> [Task prompt]: Please copy the lines below exactly, from the first one through the line showing "c.refuse q true a)".

> [Extracted material]:
/-- A write of an INT register. Only core t completes at INT_EOI[t] (R327). -/
def Chip.intWrite (c : Chip) (q : Requester) (rows : List FldRow) (a : Nat) (h : Half) (v : Nat) : Chip :=
  let o := a - 0x1A00000
  let w := h.image v
  let t := (o - 0x100) / 0x40
  if o = 8 then c.when h.hasLo fun c => c.intSetpend (bits w 0 11)
  else if o = 0x10 then c.when h.hasLo fun c => c.intClrpend (bits w 0 11)
  else if 0x100 ≤ o ∧ o < 0x200 then
    if o % 0x40 = 8 then
      (match q with
      | .core k => if k.val = t then c.when h.hasLo fun c => c.intEoi t (bits w 0 11) else c
      | _ => c.refuse q true a)
    else (c.fieldsWrite rows h w).intEval
  else if 0x300 ≤ o ∧ o < 0x348 then c.when h.hasLo fun c => c.intHeoi ((o - 0x300) / 8) (bits w 0 11)
  else if 0x10000 ≤ o then c.srcWrite ((o - 0x10000) / 8) h w
  else c.fieldsWrite rows h w

/-- A write of a CAP register. -/
def Chip.capWrite (c : Chip) (rows : List FldRow) (a : Nat) (h : Half) (v : Nat) : Chip :=
  let o := a - 0x1B00000
  let w := h.image v
  if 0x100 ≤ o ∧ o < 0x240 ∧ o % 0x20 = 0x10 then
    let c := c.fieldsWrite rows h w
    c.forEach (List.range 16) fun e c => c.capServe e
  else if 0x100 ≤ o ∧ o < 0x240 ∧ o % 0x20 = 0x18 then
    -- ADD spans both halves and acts as a whole on an access to bits [31:0] (R3)
    c.when h.hasLo fun c => c.creditAdd ((o - 0x100) / 0x20) (bits w 0 48)
  else match capQueueOf a with
    | some (e, g) =>
      let p := (o - 0x1100) % 0x1000 % 0x80
      if p = 8 then c.dqCfg e g h w else if p = 0x10 then c.dqTail e g h w else if p = 0x30 then c.cqHead e g h w
      else if p = 0x28 then (c.fieldsWrite rows h w).capServe e
      else c.fieldsWrite rows h w
    | none => c.fieldsWrite rows h w

/-- A write of a CHL register. EN acts after the other fields of CHL_CFG are in place. -/
def Chip.chlWrite (c : Chip) (q : Requester) (rows : List FldRow) (a : Nat) (h : Half) (v : Nat) : Chip :=
  let o := a - 0x1C00000
  let w := h.image v
  let p := (o - 0x100) / 0x100
  if o = 8 then c.when (bit w 0) fun c => c.lstopAck q
  else if 0x100 ≤ o ∧ o < 0x300 then
    if o % 0x100 = 0 then
      let c := c.fieldsWrite (rows.filter fun r => r.fld.lo ≠ 0) h w
      c.when h.hasLo fun c => c.chlEn p (bit w 0)
    else if o % 0x100 = 0x38 then c.txCmd p h w
    else if o % 0x100 = 0x48 then c.when (bit w 24) fun c => c.rxPop p
    else c.fieldsWrite rows h w
  else if 0x1000 ≤ o ∧ o < 0x2000 then c.rxstrWrite ((o - 0x1000) / 0x800) ((o - 0x1000) % 0x800 / 8) rows h w
  else c.fieldsWrite rows h w

/-- A write of a SEC register. -/
def Chip.secWrite (c : Chip) (rows : List FldRow) (a : Nat) (h : Half) (v : Nat) : Chip :=
  let w := h.image v
  if a = 0x1D00008 then c.when h.hasLo fun c => c.keyCmd (bits w 0 4) (bits w 8 2) else c.fieldsWrite rows h w

/-- A write of a PWR register. -/
def Chip.pwrWrite (c : Chip) (rows : List FldRow) (a : Nat) (h : Half) (v : Nat) : Chip :=
  let w := h.image v
  if a = 0x1E00008 then c.when h.hasLo fun c => c.pwrRst (bit w 0) (bits w 8 8)
  else if a = 0x1E00018 then c.when (bit w 0) Chip.sleepEnter
  else c.fieldsWrite rows h w

/-- A write of a TEN register. -/
def Chip.tenRegWrite (c : Chip) (rows : List FldRow) (a : Nat) (h : Half) (v : Nat) : Chip :=
  let o := a - 0x1F00000
  let w := h.image v
  let p := o % 0x100
  let f := (o - 0x1000) / 0x100
  if o = 0 then c.assignWrite h w
  else if o < 0x1000 then c.fieldsWrite rows h w
  else if p ≤ 0x10 ∨ (0x40 ≤ p ∧ p < 0x80) then c.tenWrite f rows h w
  else if p = 0xF8 then c.when h.hasLo fun c => c.doorbell f (bits w 0 4)
  else c.fieldsWrite rows h w

/-- A write of a SUP register. -/
def Chip.supWrite (c : Chip) (rows : List FldRow) (a : Nat) (h : Half) (v : Nat) : Chip :=
  let o := a - 0x2180000
  let w := h.image v
  let k := (o - 0x100) / 0x40
  if o = 0 then c.supCtrl h w
  else if o = 0x10 then c.tenDeny h w
  else if o < 0x100 then c.fieldsWrite rows h w
  else if o % 0x40 = 0 then c.bootWrite k h w
  else if o % 0x40 = 0x08 ∨ o % 0x40 = 0x10 then (c.fieldsWrite rows h w).coreWake k
  else if o % 0x40 = 0x18 then c.msipWrite k h w
  else c.fieldsWrite rows h w

/-- What a write to the register at `a` does (R5, R7, R8). -/
def Chip.regEffect (c : Chip) (q : Requester) (rows : List FldRow) (a : Nat) (h : Half) (v : Nat) : Chip :=
  match a / 0x100000 with
  | 0x00 => c.topWrite rows a h v
  | 0x01 => c.airWrite rows a h v
  | 0x02 => c.cnvWrite q a h v
  | 0x03 => c.cnvWrite q a h v
  | 0x04 => c.rfcWrite q rows a h v
  | 0x10 => c.sqWrite q a h v
  | 0x11 => c.rkWrite q a h v
  | 0x12 => c.stageWrite q a h v
  | 0x13 => c.prtWrite rows a h v
  | 0x14 => c.gplWrite q rows a h v
  | 0x16 => c.psuWrite rows a h v
  | 0x17 => c.hkWrite rows a h v
  | 0x18 => c.thWrite rows a h v
  | 0x19 => c.fltWrite rows a h v
  | 0x1A => c.intWrite q rows a h v
  | 0x1B => c.capWrite rows a h v
  | 0x1C => c.chlWrite q rows a h v
  | 0x1D => c.secWrite rows a h v
  | 0x1E => c.pwrWrite rows a h v
  | 0x1F => c.tenRegWrite rows a h v
  | 0x21 => c.supWrite rows a h v
  | _ => c.fieldsWrite rows h (h.image v)

/-! ## What reads return (R5, R134, R161, R183) -/

/-- A word with field `[lo + wd - 1 : lo]` replaced. -/
def putBits (w lo wd v : Nat) : Nat := w - bits w lo wd * 2 ^ lo + v % 2 ^ wd * 2 ^ lo

/-- A word of 64 bits from a condition on each. -/
def maskOf (wd : Nat) (p : Nat → Bool) : Nat := (List.range wd).foldl (fun w i => w + b2n (p i) * 2 ^ i) 0

/-- Where a read-only register of a square's page is read: members of a group read the leader's (R134, R161). -/
def Chip.viewAddr (c : Chip) (a : Nat) : Nat :=
  match squareOf a with
  | none => a
  | some n =>
    let l := c.leader n
    if a < 0x1100000 then
      let o := a % 0x1000
      if o = 0x38 ∨ o = 0x48 ∨ (0x80 ≤ o ∧ o < 0x108) ∨ o = 0x220 ∨ o = 0x228 ∨ (0x300 ≤ o ∧ o < 0x540)
      then a - 0x1000 * (n - l) else a
    else if (a - 0x1100000) % 0x4000 < 0x1000 then a - 0x80 * (n % 8 - l % 8) else a

/-- The stored fields of the register at `a`: read-only ones as its leader has them. -/
def Chip.storedWord (c : Chip) (a : Nat) : Nat :=
  let own := (regAt a).getD []
  let led := (regAt (c.viewAddr a)).getD []
  c.regWord (own.filter fun r => r.acc ≠ .ro) + c.regWord (led.filter fun r => r.acc = .ro)

/-- SQ_RATE (R113, R137), of a group by its leader's words (R49): 0 while unrouted (DESIGN CHOICE, log 58). -/
def Chip.rateWord (c : Chip) (n : Nat) : Nat :=
  if !c.routed n then 0 else
  let d := decimD (c.subN n)
  let rho := rndOpen 113 ((c.fs (rxDie n) : Int) * 2 ^ d * 2 ^ 11) (512 * c.slotRate n)
  let rate := rndOpen 114 (c.slotRate n) 1000
  c.subN n % 2 ^ 10 + d * 2 ^ 12 + satU 16 rho.toNat * 2 ^ 16 + satU 20 rate.toNat * 2 ^ 32

/-- SQ_COST (R134, R136): 0 for other members of a group, and while unrouted. -/
def Chip.costWord (c : Chip) (n : Nat) : Nat :=
  if !c.acts n then 0 else c.tapBw n % 2 ^ 25 + c.tapsOf n % 2 ^ 13 * 2 ^ 32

> [Result]:
/-- A write of an INT register. Only core t completes at INT_EOI[t] (R327). -/
def Chip.intWrite (c : Chip) (q : Requester) (rows : List FldRow) (a : Nat) (h : Half) (v : Nat) : Chip :=
  let o := a - 0x1A00000
  let w := h.image v
  let t := (o - 0x100) / 0x40
  if o = 8 then c.when h.hasLo fun c => c.intSetpend (bits w 0 11)
  else if o = 0x10 then c.when h.hasLo fun c => c.intClrpend (bits w 0 11)
  else if 0x100 ≤ o ∧ o < 0x200 then
    if o % 0x40 = 8 then
      (match q with
      | .core k => if k.val = t then c.when h.hasLo fun c => c.intEoi t (bits w 0 11) else c
      | _ => c.refuse q true a)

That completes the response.